1. It serves to reveal the wisdom of the Divine benevolence. We can conceive of benevolence communicating mercies in abundance, but doing so in such a way as would neutralise their value to the recipient, and prove an inconvenience to others. The kindness of earthly parents often proves, through the want of wisdom in this direction, an incalculable evil to the children in years to come. Thus it is not with Divine benevolence; that is ever exercised with Infinite discretion. The fact serves--
2. To explain the inefficaciousness of modern prayer. Prayer is not a positive, but a moral institution;--its foundation is not on written rules, but deep down in the constitution of the imperishable soul. We remark from this marvellous incident--
II. That prayer may sometimes suggest the most effective means. It is by no means improbable that the method Elisha now adopted in bringing his own living body in contact with the dead child had a natural adaptation to the end intended. There is nothing absurd in the idea of his imparting life and health by contact. Perhaps the life of the child was not so far gone, as not to be resuscitated by the vital magnetism of the prophet’s frame. Be this, however, as it may, the placing of his body in contact with that of the child, it is not unnatural to suppose was suggested to his mind by his prayer. It was after his prayer that he did it. If prayer is answered in this way, it follows--
1. That the sceptical assertion that answers to prayer imply an alteration in the Divine plan is without foundation. We grant that the universe is governed by secondary conditions, but we deny that prayer necessarily implies an interference with these conditions;--it rather implies a right attention to them.
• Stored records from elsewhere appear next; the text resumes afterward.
-- ==== Sys2Proof/Laws/KeepsX8.lean ====
section
/-! SUPPORT. What `Keeps` says of each operation, in the order of the callees. -/

namespace Sys2Proof.Machine
set_option linter.all false

theorem keeps_creditBack {m₀ : Bool} {a₀ s₀ : State} (h₀ : Keeps m₀ a₀ s₀) {w : Nat} {t : Nat} {src : Src} {a : Sys2Proof.Aid} {i : Sys2Proof.Inc} {data : Bool} :
    Keeps m₀ a₀ (creditBack s₀ w t src a i data) := by
  unfold creditBack
  try extract_lets
  repeat' (first | with_reducible assumption | with_reducible apply keeps_State_modTill | with_reducible apply keeps_State_modWicket | (fail_if_no_progress (with_reducible apply Keeps.upd) <;> first | with_reducible rfl | with_reducible exact fun x => x | with_reducible exact fun _ => ⟨rfl, rfl, rfl, rfl⟩ | with_reducible exact fun x => absurd x Bool.false_ne_true | with_reducible exact KV.set_wf _ _ _ | with_reducible exact KV.put_wf _ _ | with_reducible exact KV.filter_wf _ | with_reducible exact List.prefix_rfl | with_reducible exact List.prefix_append _ _ | with_reducible exact KV.map_wf (fun _ => rfl) | with_reducible exact fun _ => KV.foldl_set_wf _ _ _ rfl | (simp; done) | skip) | with_reducible apply Keeps.ite | with_reducible apply Keeps.ite1 | (with_reducible apply Keeps.foldl; intro s₁ x₁; have h₁ : Keeps m₀ s₁ s₁ := Keeps.refl s₁; try dsimp +zetaDelta only) | (with_reducible apply Keeps.foldl1; intro s₁ x₁; have h₁ : Keeps m₀ s₁.1 s₁.1 := Keeps.refl s₁.1; try dsimp +zetaDelta only) | extract_lets | split | dsimp +zetaDelta only)

theorem keeps_State_popP {m₀ : Bool} {a₀ s₀ : State} (h₀ : Keeps m₀ a₀ s₀) {t : Nat} {w : Nat} :
    Keeps m₀ a₀ (State.popP s₀ t w) := by
  unfold State.popP
  try extract_lets
  repeat' (first | with_reducible assumption | (fail_if_no_progress (with_reducible apply Keeps.upd) <;> first | with_reducible rfl | with_reducible exact fun x => x | with_reducible exact fun _ => ⟨rfl, rfl, rfl, rfl⟩ | with_reducible exact fun x => absurd x Bool.false_ne_true | with_reducible exact KV.set_wf _ _ _ | with_reducible exact KV.put_wf _ _ | with_reducible exact KV.filter_wf _ | with_reducible exact List.prefix_rfl | with_reducible exact List.prefix_append _ _ | with_reducible exact KV.map_wf (fun _ => rfl) | with_reducible exact fun _ => KV.foldl_set_wf _ _ _ rfl | (simp; done) | skip) | with_reducible apply Keeps.ite | with_reducible apply Keeps.ite1 | (with_reducible apply Keeps.foldl; intro s₁ x₁; have h₁ : Keeps m₀ s₁ s₁ := Keeps.refl s₁; try dsimp +zetaDelta only) | (with_reducible apply Keeps.foldl1; intro s₁ x₁; have h₁ : Keeps m₀ s₁.1 s₁.1 := Keeps.refl s₁.1; try dsimp +zetaDelta only) | extract_lets | split | dsimp +zetaDelta only)

theorem keeps_takeForeclosed {m₀ : Bool} {a₀ s₀ : State} (h₀ : Keeps m₀ a₀ s₀) {t : Nat} {w : Nat} :
    Keeps m₀ a₀ (takeForeclosed s₀ t w) := by
  unfold takeForeclosed
  try extract_lets
  repeat' (first | with_reducible assumption | with_reducible apply keeps_State_bump | with_reducible apply keeps_State_popW | with_reducible apply keeps_respond | (fail_if_no_progress (with_reducible apply Keeps.upd) <;> first | with_reducible rfl | with_reducible exact fun x => x | with_reducible exact fun _ => ⟨rfl, rfl, rfl, rfl⟩ | with_reducible exact fun x => absurd x Bool.false_ne_true | with_reducible exact KV.set_wf _ _ _ | with_reducible exact KV.put_wf _ _ | with_reducible exact KV.filter_wf _ | with_reducible exact List.prefix_rfl | with_reducible exact List.prefix_append _ _ | with_reducible exact KV.map_wf (fun _ => rfl) | with_reducible exact fun _ => KV.foldl_set_wf _ _ _ rfl | (simp; done) | skip) | with_reducible apply Keeps.ite | with_reducible apply Keeps.ite1 | (with_reducible apply Keeps.foldl; intro s₁ x₁; have h₁ : Keeps m₀ s₁ s₁ := Keeps.refl s₁; try dsimp +zetaDelta only) | (with_reducible apply Keeps.foldl1; intro s₁ x₁; have h₁ : Keeps m₀ s₁.1 s₁.1 := Keeps.refl s₁.1; try dsimp +zetaDelta only) | extract_lets | split | dsimp +zetaDelta only)

theorem keeps_copyRun {m₀ : Bool} {a₀ s₀ : State} (h₀ : Keeps m₀ a₀ s₀) {x : Transfer} {bank : Nat} {run : Nat} :
    Keeps m₀ a₀ (copyRun s₀ x bank run) := by
  unfold copyRun
  try extract_lets
  repeat' (first | with_reducible assumption | with_reducible apply keeps_State_modTill | with_reducible apply keeps_State_packet | (fail_if_no_progress (with_reducible apply Keeps.upd) <;> first | with_reducible rfl | with_reducible exact fun x => x | with_reducible exact fun _ => ⟨rfl, rfl, rfl, rfl⟩ | with_reducible exact fun x => absurd x Bool.false_ne_true | with_reducible exact KV.set_wf _ _ _ | with_reducible exact KV.put_wf _ _ | with_reducible exact KV.filter_wf _ | with_reducible exact List.prefix_rfl | with_reducible exact List.prefix_append _ _ | with_reducible exact KV.map_wf (fun _ => rfl) | with_reducible exact fun _ => KV.foldl_set_wf _ _ _ rfl | (simp; done) | skip) | with_reducible apply Keeps.ite | with_reducible apply Keeps.ite1 | (with_reducible apply Keeps.foldl; intro s₁ x₁; have h₁ : Keeps m₀ s₁ s₁ := Keeps.refl s₁; try dsimp +zetaDelta only) | (with_reducible apply Keeps.foldl1; intro s₁ x₁; have h₁ : Keeps m₀ s₁.1 s₁.1 := Keeps.refl s₁.1; try dsimp +zetaDelta only) | extract_lets | split | dsimp +zetaDelta only)

theorem keeps_drainEnds {m₀ : Bool} {a₀ s₀ : State} (h₀ : Keeps m₀ a₀ s₀) {f : Sys2Proof.Func} :
    Keeps m₀ a₀ (drainEnds s₀ f) := by
  unfold drainEnds
  try extract_lets
  repeat' (first | with_reducible assumption | with_reducible apply keeps_endDrain | with_reducible apply keeps_goOn | with_reducible apply keeps_goOnDraining | (fail_if_no_progress (with_reducible apply Keeps.upd) <;> first | with_reducible rfl | with_reducible exact fun x => x | with_reducible exact fun _ => ⟨rfl, rfl, rfl, rfl⟩ | with_reducible exact fun x => absurd x Bool.false_ne_true | with_reducible exact KV.set_wf _ _ _ | with_reducible exact KV.put_wf _ _ | with_reducible exact KV.filter_wf _ | with_reducible exact List.prefix_rfl | with_reducible exact List.prefix_append _ _ | with_reducible exact KV.map_wf (fun _ => rfl) | with_reducible exact fun _ => KV.foldl_set_wf _ _ _ rfl | (simp; done) | skip) | with_reducible apply Keeps.ite | with_reducible apply Keeps.ite1 | (with_reducible apply Keeps.foldl; intro s₁ x₁; have h₁ : Keeps m₀ s₁ s₁ := Keeps.refl s₁; try dsimp +zetaDelta only) | (with_reducible apply Keeps.foldl1; intro s₁ x₁; have h₁ : Keeps m₀ s₁.1 s₁.1 := Keeps.refl s₁.1; try dsimp +zetaDelta only) | extract_lets | split | dsimp +zetaDelta only)

theorem keeps_takeSample {m₀ : Bool} {a₀ s₀ : State} (h₀ : Keeps m₀ a₀ s₀) {latency : Nat} {full : Bool} :
    Keeps m₀ a₀ (takeSample s₀ latency full) := by
  unfold takeSample
  try extract_lets
  repeat' (first | with_reducible assumption | with_reducible apply keeps_State_bump | with_reducible apply keeps_State_gev | with_reducible apply keeps_State_modChan | (fail_if_no_progress (with_reducible apply Keeps.upd) <;> first | with_reducible rfl | with_reducible exact fun x => x | with_reducible exact fun _ => ⟨rfl, rfl, rfl, rfl⟩ | with_reducible exact fun x => absurd x Bool.false_ne_true | with_reducible exact KV.set_wf _ _ _ | with_reducible exact KV.put_wf _ _ | with_reducible exact KV.filter_wf _ | with_reducible exact List.prefix_rfl | with_reducible exact List.prefix_append _ _ | with_reducible exact KV.map_wf (fun _ => rfl) | with_reducible exact fun _ => KV.foldl_set_wf _ _ _ rfl | (simp; done) | skip) | with_reducible apply Keeps.ite | with_reducible apply Keeps.ite1 | (with_reducible apply Keeps.foldl; intro s₁ x₁; have h₁ : Keeps m₀ s₁ s₁ := Keeps.refl s₁; try dsimp +zetaDelta only) | (with_reducible apply Keeps.foldl1; intro s₁ x₁; have h₁ : Keeps m₀ s₁.1 s₁.1 := Keeps.refl s₁.1; try dsimp +zetaDelta only) | extract_lets | split | dsimp +zetaDelta only)

theorem keeps_opAct {m₀ : Bool} {a₀ s₀ : State} (h₀ : Keeps m₀ a₀ s₀) {t : Nat} {k : Nat} :
    Keeps m₀ a₀ (opAct s₀ t k) := by
  unfold opAct
  try extract_lets
  repeat' (first | with_reducible assumption | with_reducible refine keeps_opLoad_eq (by assumption) ?_ | with_reducible apply keeps_State_modFolio | with_reducible apply keeps_State_modOp | with_reducible apply keeps_State_modTill | with_reducible apply keeps_State_tev | with_reducible apply keeps_opDo | with_reducible apply keeps_opLoad | with_reducible apply keeps_readGroup | (fail_if_no_progress (with_reducible apply Keeps.upd) <;> first | with_reducible rfl | with_reducible exact fun x => x | with_reducible exact fun _ => ⟨rfl, rfl, rfl, rfl⟩ | with_reducible exact fun x => absurd x Bool.false_ne_true | with_reducible exact KV.set_wf _ _ _ | with_reducible exact KV.put_wf _ _ | with_reducible exact KV.filter_wf _ | with_reducible exact List.prefix_rfl | with_reducible exact List.prefix_append _ _ | with_reducible exact KV.map_wf (fun _ => rfl) | with_reducible exact fun _ => KV.foldl_set_wf _ _ _ rfl | (simp; done) | skip) | with_reducible apply Keeps.ite | with_reducible apply Keeps.ite1 | (with_reducible apply Keeps.foldl; intro s₁ x₁; have h₁ : Keeps m₀ s₁ s₁ := Keeps.refl s₁; try dsimp +zetaDelta only) | (with_reducible apply Keeps.foldl1; intro s₁ x₁; have h₁ : Keeps m₀ s₁.1 s₁.1 := Keeps.refl s₁.1; try dsimp +zetaDelta only) | extract_lets | split | dsimp +zetaDelta only)

theorem keeps_lookedUp {m₀ : Bool} {a₀ s₀ : State} (h₀ : Keeps m₀ a₀ s₀) {t : Nat} {f : Nat} :
    Keeps m₀ a₀ (lookedUp s₀ t f) := by
  unfold lookedUp
  try extract_lets
  repeat' (first | with_reducible assumption | with_reducible apply keeps_claimLookup | with_reducible apply keeps_lookup | with_reducible apply keeps_opAct | (fail_if_no_progress (with_reducible apply Keeps.upd) <;> first | with_reducible rfl | with_reducible exact fun x => x | with_reducible exact fun _ => ⟨rfl, rfl, rfl, rfl⟩ | with_reducible exact fun x => absurd x Bool.false_ne_true | with_reducible exact KV.set_wf _ _ _ | with_reducible exact KV.put_wf _ _ | with_reducible exact KV.filter_wf _ | with_reducible exact List.prefix_rfl | with_reducible exact List.prefix_append _ _ | with_reducible exact KV.map_wf (fun _ => rfl) | with_reducible exact fun _ => KV.foldl_set_wf _ _ _ rfl | (simp; done) | skip) | with_reducible apply Keeps.ite | with_reducible apply Keeps.ite1 | (with_reducible apply Keeps.foldl; intro s₁ x₁; have h₁ : Keeps m₀ s₁ s₁ := Keeps.refl s₁; try dsimp +zetaDelta only) | (with_reducible apply Keeps.foldl1; intro s₁ x₁; have h₁ : Keeps m₀ s₁.1 s₁.1 := Keeps.refl s₁.1; try dsimp +zetaDelta only) | extract_lets | split | dsimp +zetaDelta only)

theorem keeps_portDecides {m₀ : Bool} {a₀ s₀ : State} (h₀ : Keeps m₀ a₀ s₀) {w : Nat} :
    Keeps m₀ a₀ (portDecides s₀ w) := by
  unfold portDecides
  try extract_lets
  repeat' (first | with_reducible assumption | with_reducible apply keeps_State_modShape | with_reducible apply keeps_State_modWicket | with_reducible apply keeps_askLoans | with_reducible apply keeps_inject | (fail_if_no_progress (with_reducible apply Keeps.upd) <;> first | with_reducible rfl | with_reducible exact fun x => x | with_reducible exact fun _ => ⟨rfl, rfl, rfl, rfl⟩ | with_reducible exact fun x => absurd x Bool.false_ne_true | with_reducible exact KV.set_wf _ _ _ | with_reducible exact KV.put_wf _ _ | with_reducible exact KV.filter_wf _ | with_reducible exact List.prefix_rfl | with_reducible exact List.prefix_append _ _ | with_reducible exact KV.map_wf (fun _ => rfl) | with_reducible exact fun _ => KV.foldl_set_wf _ _ _ rfl | (simp; done) | skip) | with_reducible apply Keeps.ite | with_reducible apply Keeps.ite1 | (with_reducible apply Keeps.foldl; intro s₁ x₁; have h₁ : Keeps m₀ s₁ s₁ := Keeps.refl s₁; try dsimp +zetaDelta only) | (with_reducible apply Keeps.foldl1; intro s₁ x₁; have h₁ : Keeps m₀ s₁.1 s₁.1 := Keeps.refl s₁.1; try dsimp +zetaDelta only) | extract_lets | split | dsimp +zetaDelta only)

theorem keeps_loseTick {a₀ s₀ : State} (h₀ : Keeps false a₀ s₀)  :
    Keeps false a₀ (loseTick s₀) := by
  unfold loseTick
  try extract_lets
  repeat' (first | with_reducible assumption | with_reducible apply keeps_State_bump | with_reducible apply keeps_State_note | with_reducible apply keeps_tickStep | (fail_if_no_progress (with_reducible apply Keeps.upd) <;> first | with_reducible rfl | with_reducible exact fun x => x | with_reducible exact fun _ => ⟨rfl, rfl, rfl, rfl⟩ | with_reducible exact fun x => absurd x Bool.false_ne_true | with_reducible exact KV.set_wf _ _ _ | with_reducible exact KV.put_wf _ _ | with_reducible exact KV.filter_wf _ | with_reducible exact List.prefix_rfl | with_reducible exact List.prefix_append _ _ | with_reducible exact KV.map_wf (fun _ => rfl) | with_reducible exact fun _ => KV.foldl_set_wf _ _ _ rfl | (simp; done) | skip) | with_reducible apply Keeps.ite | with_reducible apply Keeps.ite1 | (with_reducible apply Keeps.foldl; intro s₁ x₁; have h₁ : Keeps false s₁ s₁ := Keeps.refl s₁; try dsimp +zetaDelta only) | (with_reducible apply Keeps.foldl1; intro s₁ x₁; have h₁ : Keeps false s₁.1 s₁.1 := Keeps.refl s₁.1; try dsimp +zetaDelta only) | extract_lets | split | dsimp +zetaDelta only)

theorem keeps_replayAll {m₀ : Bool} {a₀ s₀ : State} (h₀ : Keeps m₀ a₀ s₀)  :
    Keeps m₀ a₀ (replayAll s₀) := by
  unfold replayAll
  try extract_lets
  repeat' (first | with_reducible assumption | with_reducible apply keeps_State_modPower | with_reducible apply keeps_replay | (fail_if_no_progress (with_reducible apply Keeps.upd) <;> first | with_reducible rfl | with_reducible exact fun x => x | with_reducible exact fun _ => ⟨rfl, rfl, rfl, rfl⟩ | with_reducible exact fun x => absurd x Bool.false_ne_true | with_reducible exact KV.set_wf _ _ _ | with_reducible exact KV.put_wf _ _ | with_reducible exact KV.filter_wf _ | with_reducible exact List.prefix_rfl | with_reducible exact List.prefix_append _ _ | with_reducible exact KV.map_wf (fun _ => rfl) | with_reducible exact fun _ => KV.foldl_set_wf _ _ _ rfl | (simp; done) | skip) | with_reducible apply Keeps.ite | with_reducible apply Keeps.ite1 | (with_reducible apply Keeps.foldl; intro s₁ x₁; have h₁ : Keeps m₀ s₁ s₁ := Keeps.refl s₁; try dsimp +zetaDelta only) | (with_reducible apply Keeps.foldl1; intro s₁ x₁; have h₁ : Keeps m₀ s₁.1 s₁.1 := Keeps.refl s₁.1; try dsimp +zetaDelta only) | extract_lets | split | dsimp +zetaDelta only | with_reducible exact fun x => x | (intro hp₀; obtain ⟨hp₁, hp₂⟩ := hp₀; constructor <;> first | with_reducible assumption | omega | (dsimp only; omega) | (dsimp only; split <;> omega)))

theorem keeps_writeEnded {m₀ : Bool} {a₀ s₀ : State} (h₀ : Keeps m₀ a₀ s₀) {a : Nat} {e : Nat} {o : Outc} :
    Keeps m₀ a₀ (writeEnded s₀ a e o) := by
  unfold writeEnded
  try extract_lets
  repeat' (first | with_reducible assumption | with_reducible apply keeps_checkSettles | with_reducible apply keeps_noteOutcome | with_reducible apply keeps_pumpAll | (fail_if_no_progress (with_reducible apply Keeps.upd) <;> first | with_reducible rfl | with_reducible exact fun x => x | with_reducible exact fun _ => ⟨rfl, rfl, rfl, rfl⟩ | with_reducible exact fun x => absurd x Bool.false_ne_true | with_reducible exact KV.set_wf _ _ _ | with_reducible exact KV.put_wf _ _ | with_reducible exact KV.filter_wf _ | with_reducible exact List.prefix_rfl | with_reducible exact List.prefix_append _ _ | with_reducible exact KV.map_wf (fun _ => rfl) | with_reducible exact fun _ => KV.foldl_set_wf _ _ _ rfl | (simp; done) | skip) | with_reducible apply Keeps.ite | with_reducible apply Keeps.ite1 | (with_reducible apply Keeps.foldl; intro s₁ x₁; have h₁ : Keeps m₀ s₁ s₁ := Keeps.refl s₁; try dsimp +zetaDelta only) | (with_reducible apply Keeps.foldl1; intro s₁ x₁; have h₁ : Keeps m₀ s₁.1 s₁.1 := Keeps.refl s₁.1; try dsimp +zetaDelta only) | extract_lets | split | dsimp +zetaDelta only)

end Sys2Proof.Machine
end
Its design, and tendency, are to induce and enable the soul to act rightly in relation to God’s ordinances, both in the material and mental departments of nature. If prayer is answered in this way, it follows--
2. That we should always engage in prayer with a determination to carry into practical effect whatever impression we receive in our devotions. For in this way the real answer to our prayer may come. To allow the practical impression to pass away is to neutralise our prayer. We remark from this marvellous incident--
III. That prayer always gives efficacy to the means. The means which the prophet employed succeeded. The child was raised to life and presented to his mother. Whether there was a natural adaptation in the means he employed or not, the result must be ascribed to the interposition of Divine power. It was obtained by the prophet’s prayer. (Homilist.)